G.add_nodes_from(range(num_nodes))

edges = list(zip(edge_index[0].tolist(), edge_index[1].tolist()))
G.add_edges_from(edges)

In [5]:
label

tensor([0, 0, 0,  ..., 1, 0, 1])

In [None]:
attributes = graph['node_feat']
lu = pd.DataFrame(attributes)
lu['target'] = label == 1
lu.head()

In [None]:
result_normal = find_groups(G, 20, lu, ablation_mode=False)
result_normal

In [None]:
result_normal.to_csv('subgroups_twitch.csv')

In [None]:
result_ablation = find_groups(G, 20, lu, ablation_mode=True)
result_ablation

In [None]:
comparison = compare_subgroups(result_normal, result_ablation, k=10)
comparison

In [None]:
mean_ratio_normal, dist_ratios_normal = evaluate_pattern_subgroups(result_normal, lu, k=10)
mean_ratio_ablation, dist_ratios_ablation = evaluate_pattern_subgroups(result_ablation, lu, k=10)

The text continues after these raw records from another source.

/-- Word `k` stands in bytes `2k` and `2k + 1`, the high byte first. -/
theorem toNat_getElem_of_wordsOfBytes {file : List Byte} {ws : List Word} (h : wordsOfBytes file = some ws)
    (k : Nat) (hk : k < ws.length) :
    ws[k].toNat = (file.getD (2 * k) 0).toNat * 256 + (file.getD (2 * k + 1) 0).toNat := by
  induction file using wordsOfBytes.induct generalizing ws k with
  | case1 => obtain rfl := Option.some.inj h; exact absurd hk (Nat.not_lt_zero k)
  | case2 b => exact absurd h (Option.some_ne_none ws).symm
  | case3 hi lo rest ih =>
    obtain ⟨ws', hrest, rfl⟩ := wordsOfBytes_cons_cons_eq_some.mp h
    cases k with
    | zero => exact toNat_wordOfBytes hi lo
    | succ k => exact ih hrest k (Nat.lt_of_succ_lt_succ hk)

/-- The bytes of a list of words read back as those words. -/
theorem wordsOfBytes_flatMap_wordBytes (ws : List Word) : wordsOfBytes (ws.flatMap wordBytes) = some ws := by
  induction ws with
  | nil => rfl
  | cons w ws ih => exact wordsOfBytes_cons_cons_eq_some.mpr ⟨ws, ih, by rw [wordOfBytes_fields]⟩

/-! ### The object file -/

/-- R62: an admitted file's words are its origin and then its data. -/
theorem parseObject_eq_some_iff {file : List Byte} {origin : Word} {data : List Word} :
    parseObject file = some (origin, data) ↔ wordsOfBytes file = some (origin :: data) := by
  unfold parseObject
  rcases wordsOfBytes file with _ | _ | ⟨w, ws⟩ <;> simp

/-- A file is refused where it has no words: a byte is left over, or there is no origin. -/
theorem parseObject_eq_none_iff {file : List Byte} :
    parseObject file = none ↔ wordsOfBytes file = none ∨ wordsOfBytes file = some [] := by
  unfold parseObject
  rcases wordsOfBytes file with _ | _ | ⟨w, ws⟩ <;> simp

theorem wordsOfBytes_eq_some_nil_iff {file : List Byte} : wordsOfBytes file = some [] ↔ file.length = 0 := by
  refine ⟨length_of_wordsOfBytes, fun h => ?_⟩
  rw [List.eq_nil_of_length_eq_zero h, wordsOfBytes]

/-- Settles O56: the file is the words of its bytes, of which the first is the origin, so word `k` of the image is word
`k + 1` of the file. -/
theorem objectFileIsBigEndianWords : Obligations.ObjectFileIsBigEndianWords := by
  unfold Obligations.ObjectFileIsBigEndianWords
  refine ⟨fun file => ?refused, fun file origin data h => ?admitted, fun origin data => ?roundTrip⟩
  case refused =>
    rw [parseObject_eq_none_iff, wordsOfBytes_eq_none_iff, wordsOfBytes_eq_some_nil_iff]
    omega
  case admitted =>
    have hwords : wordsOfBytes file = some (origin :: data) := parseObject_eq_some_iff.mp h
    refine ⟨length_of_wordsOfBytes hwords, toNat_getElem_of_wordsOfBytes hwords 0 (Nat.zero_lt_succ _),
      fun k hk => ?_⟩
    have hword := toNat_getElem_of_wordsOfBytes hwords (k + 1) (Nat.succ_lt_succ hk)
    rwa [show 2 * (k + 1) = 2 + 2 * k by omega, show 2 + 2 * k + 1 = 3 + 2 * k by omega] at hword
  case roundTrip =>
    exact parseObject_eq_some_iff.mpr (wordsOfBytes_flatMap_wordBytes (origin :: data))

end Sys2Proof.Machine
end

section
/-! PROOFS of 30_encoding.md, the encodings that do not execute (R84): the run state that each meaning leaves, as a
function of the instruction, and the fatal kind of the decoded instruction, as a function of the word's opcode and
vector. -/

namespace Sys2Proof

/-! ### The fatal kind of an instruction (R168, R201, R202) -/

/-- R201, R202: the kind of the fatal stop that an instruction's meaning is, if it is one. -/
def Instr.faultKind : Instr → Option Machine.FaultKind
  | .rti _ => some .invalidOpcode
  | .reserved _ => some .invalidOpcode
  | .trap _ v => if definedVector v then none else some .unsupportedTrapVector
  | _ => none

/-- R167: whether an instruction's meaning is `halt()`. A TRAP term of a service is that service's (log 16). -/
def Instr.halts : Instr → Bool
  | .halt => true
  | .trap _ v => v == Config.vecHalt
  | _ => false

/-- R160: the five vectors as numbers. -/
theorem definedVector_iff_mem (v : Byte) :
    definedVector v = true ↔ v ∈ [(0x20 : Byte), 0x21, 0x22, 0x23, 0x25] := by
  simp [definedVector, Config.vecGetc, Config.vecOut, Config.vecPuts, Config.vecIn, Config.vecHalt, or_assoc]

print("Avg fraction of target=1 in top-10 normal subgroups: ", mean_ratio_normal)
print("Avg fraction of target=1 in top-10 ablation subgroups:", mean_ratio_ablation)

In [None]:
plt.figure(figsize=(8,5))
plt.hist(result_normal['q'], bins=30, alpha=0.5, label='Normal')
plt.hist(result_ablation['q'], bins=30, alpha=0.5, label='Ablation')
plt.xlabel('Q Score')
plt.ylabel('Frequency')
plt.title('Distribution of Q in Normal vs. Ablation')
plt.legend()
plt.show()